__Work item__. A verbatim transcript of the lines below, starting at the first and ending with the one that holds "(∀ m, s.ib = some m → m.len < 4", is what should be produced.

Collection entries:
◇ ◇ ◇ ◇ ◇

/-- 43_parse_tm_tk_obt.md R171: PARSE.TM with the other kind. -/
def Obligations.ParseTkCommitsFrame : Prop :=
  decodeOpcode 0x33 = .ok .parseTk ∧
  ∀ s : State,
    (s.ib = none → ∃ h, exec .parseTk s =
      .next { s with frame := none, err := .nullInput, sticky := true, busy := false, hid := h }) ∧
    (∀ m, s.ib = some m → m.len < 16 → ∃ h, exec .parseTk s =
      .next { s with frame := none, err := .frameTooShort, sticky := true, busy := false, hid := h }) ∧
    (∀ m, s.ib = some m → 16 ≤ m.len → ∃ h, exec .parseTk s =
      .next { s with
        frame := some { Frame.blank .tk with
          sptp := m.sptpAt, icd := m.icdAt,
          tmtk := ⟨m.byte 10 ++ m.byte 11 ++ m.byte 12 ++ m.byte 13,
            m.byte (m.len - 2) ++ m.byte (m.len - 1), crc16 s.cfg m.covered⟩,
          pay0 := ⟨4, BitVec.ofNat 32 (m.len - 4)⟩, pay1 := ⟨10, BitVec.ofNat 32 (m.len - 10)⟩,
          pay2 := ⟨14, m.icdAt.size.setWidth 32⟩ },
        err := .ok, busy := false, hid := h })

/-- 43_parse_tm_tk_obt.md R177: every other length, shorter or longer, is FrameWrongLength (R178). -/
def Obligations.ParseObtCommitsFrame : Prop :=
  decodeOpcode 0x34 = .ok .parseObt ∧
  ∀ s : State,
    (s.ib = none → ∃ h, exec .parseObt s =
      .next { s with frame := none, err := .nullInput, sticky := true, busy := false, hid := h }) ∧
    (∀ m, s.ib = some m → m.len ≠ 16 → ∃ h, exec .parseObt s =
      .next { s with frame := none, err := .frameWrongLength, sticky := true, busy := false, hid := h }) ∧
    (∀ m, s.ib = some m → m.len = 16 → ∃ h, exec .parseObt s =
      .next { s with
        frame := some { Frame.blank .obt with
          sptp := m.sptpAt, icd := m.icdAt,
          obt := ⟨m.byte 10, m.byte 11, m.byte 15 ++ m.byte 14 ++ m.byte 13 ++ m.byte 12⟩,
          pay0 := ⟨4, 12⟩, pay1 := ⟨10, 6⟩ },
        err := .ok, busy := false, hid := h })

/-- 44_parse_hsi_timecode.md R190: Line is the top bit of bytes 2 and 3, Size the other fifteen. -/
def Obligations.ParseHsiCommitsFrame : Prop :=
  decodeOpcode 0x35 = .ok .parseHsi ∧
  ∀ s : State,
    (s.ib = none → ∃ h, exec .parseHsi s =
      .next { s with frame := none, err := .nullInput, sticky := true, busy := false, hid := h }) ∧
    (∀ m, s.ib = some m → m.len < 4 → ∃ h, exec .parseHsi s =
      .next { s with frame := none, err := .frameTooShort, sticky := true, busy := false, hid := h }) ∧
    (∀ m, s.ib = some m → 4 ≤ m.len → ∃ h, exec .parseHsi s =
      .next { s with
        frame := some { Frame.blank .hsi with
          hsi := ⟨m.byte 0, m.byte 1, (m.byte 2).extractLsb' 7 1, (m.byte 2).extractLsb' 0 7 ++ m.byte 3⟩,
          pay0 := ⟨4, BitVec.ofNat 32 (m.len - 4)⟩ },
        err := .ok, busy := false, hid := h })
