-- ==== Sys2Proof/Tests/Slice0.lean ====
section
/-! SUPPORT. Tests: the words of the opcode table, the well-formedness checks on ill-formed terms, the vectors of
95_test_vectors.md (each test names its own), and for every obligation with hypotheses a state that meets them. The
expected values are the spec's. -/

namespace Sys2Proof.Tests

open Sys2Proof.Machine

/-! ### Well-formedness: each check refuses an ill-formed binding -/

/-- R9: equal ProtocolIds. -/
theorem test_wf_refuses_equal_pids :
    ({ Config.default with pidStandard := 0x03 } : Config).pidsDiffer = false ∧
      ({ Config.default with pidStandard := 0x03 } : Config).wf = false := by decide

/-- R9: IB_MAX below 65540, and above 2^32 - 1. -/
theorem test_wf_refuses_ibMax :
    ({ Config.default with ibMax := 65539 } : Config).wf = false ∧
      ({ Config.default with ibMax := 2 ^ 32 } : Config).ibMaxOk = false ∧
      ({ Config.default with ibMax := 2 ^ 32 } : Config).wf = false := by decide

/-- R9: OB_MAX below 18, and above 2^32 - 1. -/
theorem test_wf_refuses_obMax :
    ({ Config.default with obMax := 17 } : Config).wf = false ∧
      ({ Config.default with obMax := 2 ^ 32 } : Config).obMaxOk = false ∧
      ({ Config.default with obMax := 2 ^ 32 } : Config).wf = false := by decide

/-- R9: the bounds themselves are legal, and so is the default binding. -/
theorem test_wf_accepts_bounds :
    Config.default.wf = true ∧ ({ Config.default with ibMax := 65540, obMax := 18 } : Config).wf = true := by
  decide

/-- A buffer whose cells fall, name an address beyond its length, or list the unlisted byte is not canonical. -/
theorem test_memory_wf_refuses :
    Memory.wf ⟨4, [(2, 1), (1, 1)]⟩ = false ∧ Memory.wf ⟨4, [(4, 1)]⟩ = false ∧ Memory.wf ⟨4, [(1, 0)]⟩ = false ∧
      Memory.wf ⟨4, [(1, 1), (1, 2)]⟩ = false ∧ Memory.wf ⟨4, [(0, 9), (3, 1)]⟩ = true := by decide

/-! ### Decoding: the words of 30_encoding.md R81, bit by bit -/

theorem test_decode_system :
    decode [0b0000_0000] = .ok (.nop, []) ∧ decode [0b0000_0001] = .ok (.clr, []) := by decide

theorem test_decode_crc :
    decode [0b0001_0000] = .ok (.crcClr, []) ∧ decode [0b0001_0001] = .ok (.crcUpd, []) ∧
      decode [0b0001_0010] = .ok (.crcRd, []) ∧ decode [0b0001_0011] = .ok (.crcRange, []) := by decide

theorem test_decode_extract :
    decode [0b0010_0000] = .ok (.fxBe, []) ∧ decode [0b0010_0001] = .ok (.fxRev32, []) ∧
      decode [0b0010_0010] = .ok (.fxBits, []) := by decide

theorem test_decode_pack :
    decode [0b0010_1000] = .ok (.pkBe, []) ∧ decode [0b0010_1001] = .ok (.pkRev32, []) ∧
      decode [0b0010_1010] = .ok (.pkBits, []) := by decide

theorem test_decode_parse :
    decode [0b0011_0000] = .ok (.parseSptp, []) ∧ decode [0b0011_0001] = .ok (.parseIcd, []) ∧
      decode [0b0011_0010] = .ok (.parseTm, []) ∧ decode [0b0011_0011] = .ok (.parseTk, []) ∧
      decode [0b0011_0100] = .ok (.parseObt, []) ∧ decode [0b0011_0101] = .ok (.parseHsi, []) ∧
      decode [0b0011_0110] = .ok (.parseTc, []) := by decide

theorem test_decode_build :
    decode [0b0100_0000] = .ok (.buildSptp, []) ∧ decode [0b0100_0001] = .ok (.buildTk, []) ∧
      decode [0b0100_1000] = .ok (.obNew, []) := by decide

/-- R87: an unassigned opcode is refused by name, the neighbours of the families among them. -/
theorem test_decode_reserved :
    decode [0x02] = .error (.reserved 0x02) ∧ decode [0x23] = .error (.reserved 0x23) ∧
      decode [0x37] = .error (.reserved 0x37) ∧ decode [0xFF] = .error (.reserved 0xFF) ∧
      decode [] = .error .noOpcode := by decide

/-- The words of the table's rows, and the first step after reset that runs one. -/
theorem test_table_words :
    decodeTableWord 8 0x2A = some .pkBits ∧ decodeTableWord 8 0x49 = none ∧
      step (State.reset.withFetchWord 8 0x30) = exec .parseSptp State.reset := by
  refine ⟨by decide, by decide, rfl⟩

/-! ### Small states -/

/-- TM16 of 95_test_vectors.md. -/
def tm16 : List Byte :=
  [0x10, 0x03, 0x00, 0x20, 0x08, 0x64, 0xC0, 0x05, 0x00, 0x00, 0xDE, 0xAD, 0xBE, 0xEF, 0x79, 0x19]

/-- TM19 of 95_test_vectors.md. -/
def tm19 : List Byte :=
  [0x10, 0x03, 0x00, 0x20, 0x08, 0x64, 0xC0, 0x06, 0x00, 0x03] ++
  [0xDE, 0xAD, 0xBE, 0xEF, 0xAA, 0xBB, 0xCC, 0x26, 0xA2]

/-- O1 of 95_test_vectors.md. -/
def obt16 : List Byte :=
  [0x10, 0x03, 0x00, 0x20, 0x08, 0x64, 0xC0, 0x07, 0x00, 0x06] ++ [0x01, 0x02, 0x78, 0x56, 0x34, 0x12]

/-- The state after reset with an input buffer and operands. -/
def onInput (bytes : Option (List Byte)) (a0 a1 a2 : Word) : State :=
  { State.reset with ib := bytes.map Memory.ofBytes, arg0 := a0, arg1 := a1, arg2 := a2 }

/-- The state after reset with an output buffer and operands. -/
def onOutput (bytes : Option (List Byte)) (a0 a1 a2 : Word) : State :=
  { State.reset with ob := bytes.map Memory.ofBytes, arg0 := a0, arg1 := a1, arg2 := a2 }

/-- What a command leaves, seen through a projection. -/
def seen {α : Type} (i : Instr) (s : State) (view : State → α) : Option α := (nextState? (exec i s)).map view

/-- RES and STATUS. -/
def resStatus (s : State) : Word × Word := (s.res, s.statusWord)

/-- The bytes of OB, and STATUS. -/
def obStatus (s : State) : Option (List Byte) × Word := (s.ob.map Memory.toBytes, s.statusWord)

/-- The words the host reads at some offsets. -/
def readAll (offsets : List Nat) (s : State) : List Word := offsets.map s.readOffset

/-! ### One step of each command, from the vectors of 95_test_vectors.md -/

/-- P6 line 18, with the IB of line 6. -/
theorem test_nop_P6 :
    seen .nop { onInput (some []) 0 0 0 with err := .outOfRange, sticky := true } resStatus =
      some (0, 0x208) := by decide

/-- P6 line 24: STATUS is 0x200 with a buffer presented, CRC_ACC is CRC_INIT. -/
theorem test_clr_P6 :
    seen .clr { onInput (some [0x2A]) 1 2 3 with err := .outOfRange, sticky := true, crcAcc := 5 }
      (fun s => (s.statusWord, s.crcAcc, s.arg0, s.ibLen)) = some (0x200, 0xFFFF, 0, 1) := by decide

/-- K4. -/
theorem test_crcClr_K4 :
    seen .crcClr { State.reset with crcAcc := 0x3DBA, res := 7 } (fun s => (s.crcAcc, s.res)) =
      some (0xFFFF, 7) := by decide

/-- K2 (only ARG0[7:0] is read) and K3. -/
theorem test_crcUpd_K2_K3 :
    seen .crcUpd (onInput none 0x131 0 0) (fun s => s.crcAcc) = some 0xC782 ∧
      seen .crcUpd { onInput none 0x32 0 0 with crcAcc := 0xC782 } (fun s => s.crcAcc) = some 0x3DBA := by decide

/-- K5. -/
theorem test_crcRd_K5 :
    seen .crcRd { State.reset with crcAcc := 0xE1F0 } (fun s => (s.res, s.crcAcc)) = some (0xE1F0, 0xE1F0) := by
  decide

/-- K10. -/
theorem test_crcRange_K10 : seen .crcRange (onInput (some tm19) 4 13 0) resStatus = some (0x26A2, 0x200) := by decide +kernel

/-- K6, K9, K12, K14: no buffer, an empty range beyond the end, an empty range at the end, a sum past 2^32. -/
theorem test_crcRange_bounds :
    seen .crcRange (onInput none 0 0 0) resStatus = some (0, 0x009) ∧
      seen .crcRange (onInput (some []) 1 0 0) resStatus = some (0, 0x20C) ∧
      seen .crcRange (onInput (some tm19) 19 0 0) resStatus = some (0xFFFF, 0x200) ∧
      seen .crcRange (onInput (some tm19) 0xFFFFFFFF 1 0) resStatus = some (0, 0x20C) := by decide

/-- X8, and X22 (junk in the unused bits of ARG1). -/
theorem test_fxBe_X8_X22 :
    seen .fxBe (onInput (some tm19) 10 4 0) resStatus = some (0xDEADBEEF, 0x200) ∧
      seen .fxBe (onInput (some tm19) 4 0xFFFFFF03 0) resStatus = some (0x000864C0, 0x200) := by decide

/-- X11, X12, X20, X23, X24. -/
theorem test_fxBe_bounds :
    seen .fxBe (onInput (some tm19) 17 2 0) resStatus = some (0x26A2, 0x200) ∧
      seen .fxBe (onInput (some tm19) 18 2 0) resStatus = some (0, 0x20C) ∧
      seen .fxBe (onInput (some tm19) 4 0 0) resStatus = some (0, 0x20D) ∧
      seen .fxBe (onInput none 0 5 0) resStatus = some (0, 0x00D) ∧
      seen .fxBe (onInput none 0 1 0) resStatus = some (0, 0x009) := by decide

/-- X10 and X14. -/
theorem test_fxRev32_X10_X14 :
    seen .fxRev32 (onInput (some tm19) 10 0 0) resStatus = some (0xEFBEADDE, 0x200) ∧
      seen .fxRev32 (onInput (some tm19) 15 0 0) resStatus = some (0xA226CCBB, 0x200) ∧
      seen .fxRev32 (onInput (some tm19) 16 0 0) resStatus = some (0, 0x20C) := by decide
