-- ==== Sys2Proof/Syntax.lean ====
section
/-! DEFINITION. The instructions of Yalelm version 2 (spec/02, R24 to R53) and the steps of the module
(spec/95): one constructor for each row of spec/opcode_table.json. They stand in the table's order, but for the
two reserved-word rows, which stand before the micro-orders. -/

namespace Sys2Proof

/-- The extension word of a long instruction (R30). -/
structure Ext where
  d1 : BitVec 5
  d2 : BitVec 5
  d3 : BitVec 5
  np : BitVec 5
  ev : BitVec 4
  post : BitVec 1
  q : BitVec 3
  t : BitVec 4
  deriving DecidableEq, Repr

/-- One 128-byte line of a fabric data flit, with the check word and origin tag that travel beside it (R381). -/
structure FlitLine where
  bytes : List (BitVec 8)
  crc : BitVec 32
  tag : BitVec 16
  deriving DecidableEq, Repr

◇ ◇ ◇ ◇ ◇

__Result of the task__.
/-- 43_parse_tm_tk_obt.md R171: PARSE.TM with the other kind. -/
def Obligations.ParseTkCommitsFrame : Prop :=
  decodeOpcode 0x33 = .ok .parseTk ∧
  ∀ s : State,
    (s.ib = none → ∃ h, exec .parseTk s =
      .next { s with frame := none, err := .nullInput, sticky := true, busy := false, hid := h }) ∧
    (∀ m, s.ib = some m → m.len < 16 → ∃ h, exec .parseTk s =
      .next { s with frame := none, err := .frameTooShort, sticky := true, busy := false, hid := h }) ∧
    (∀ m, s.ib = some m → 16 ≤ m.len → ∃ h, exec .parseTk s =
      .next { s with
        frame := some { Frame.blank .tk with
          sptp := m.sptpAt, icd := m.icdAt,
          tmtk := ⟨m.byte 10 ++ m.byte 11 ++ m.byte 12 ++ m.byte 13,
            m.byte (m.len - 2) ++ m.byte (m.len - 1), crc16 s.cfg m.covered⟩,
          pay0 := ⟨4, BitVec.ofNat 32 (m.len - 4)⟩, pay1 := ⟨10, BitVec.ofNat 32 (m.len - 10)⟩,
          pay2 := ⟨14, m.icdAt.size.setWidth 32⟩ },
        err := .ok, busy := false, hid := h })

/-- 43_parse_tm_tk_obt.md R177: every other length, shorter or longer, is FrameWrongLength (R178). -/
def Obligations.ParseObtCommitsFrame : Prop :=
  decodeOpcode 0x34 = .ok .parseObt ∧
  ∀ s : State,
    (s.ib = none → ∃ h, exec .parseObt s =
      .next { s with frame := none, err := .nullInput, sticky := true, busy := false, hid := h }) ∧
    (∀ m, s.ib = some m → m.len ≠ 16 → ∃ h, exec .parseObt s =
      .next { s with frame := none, err := .frameWrongLength, sticky := true, busy := false, hid := h }) ∧
    (∀ m, s.ib = some m → m.len = 16 → ∃ h, exec .parseObt s =
      .next { s with
        frame := some { Frame.blank .obt with
          sptp := m.sptpAt, icd := m.icdAt,
          obt := ⟨m.byte 10, m.byte 11, m.byte 15 ++ m.byte 14 ++ m.byte 13 ++ m.byte 12⟩,
          pay0 := ⟨4, 12⟩, pay1 := ⟨10, 6⟩ },
        err := .ok, busy := false, hid := h })

/-- 44_parse_hsi_timecode.md R190: Line is the top bit of bytes 2 and 3, Size the other fifteen. -/
def Obligations.ParseHsiCommitsFrame : Prop :=
  decodeOpcode 0x35 = .ok .parseHsi ∧
  ∀ s : State,
    (s.ib = none → ∃ h, exec .parseHsi s =
      .next { s with frame := none, err := .nullInput, sticky := true, busy := false, hid := h }) ∧
    (∀ m, s.ib = some m → m.len < 4 → ∃ h, exec .parseHsi s =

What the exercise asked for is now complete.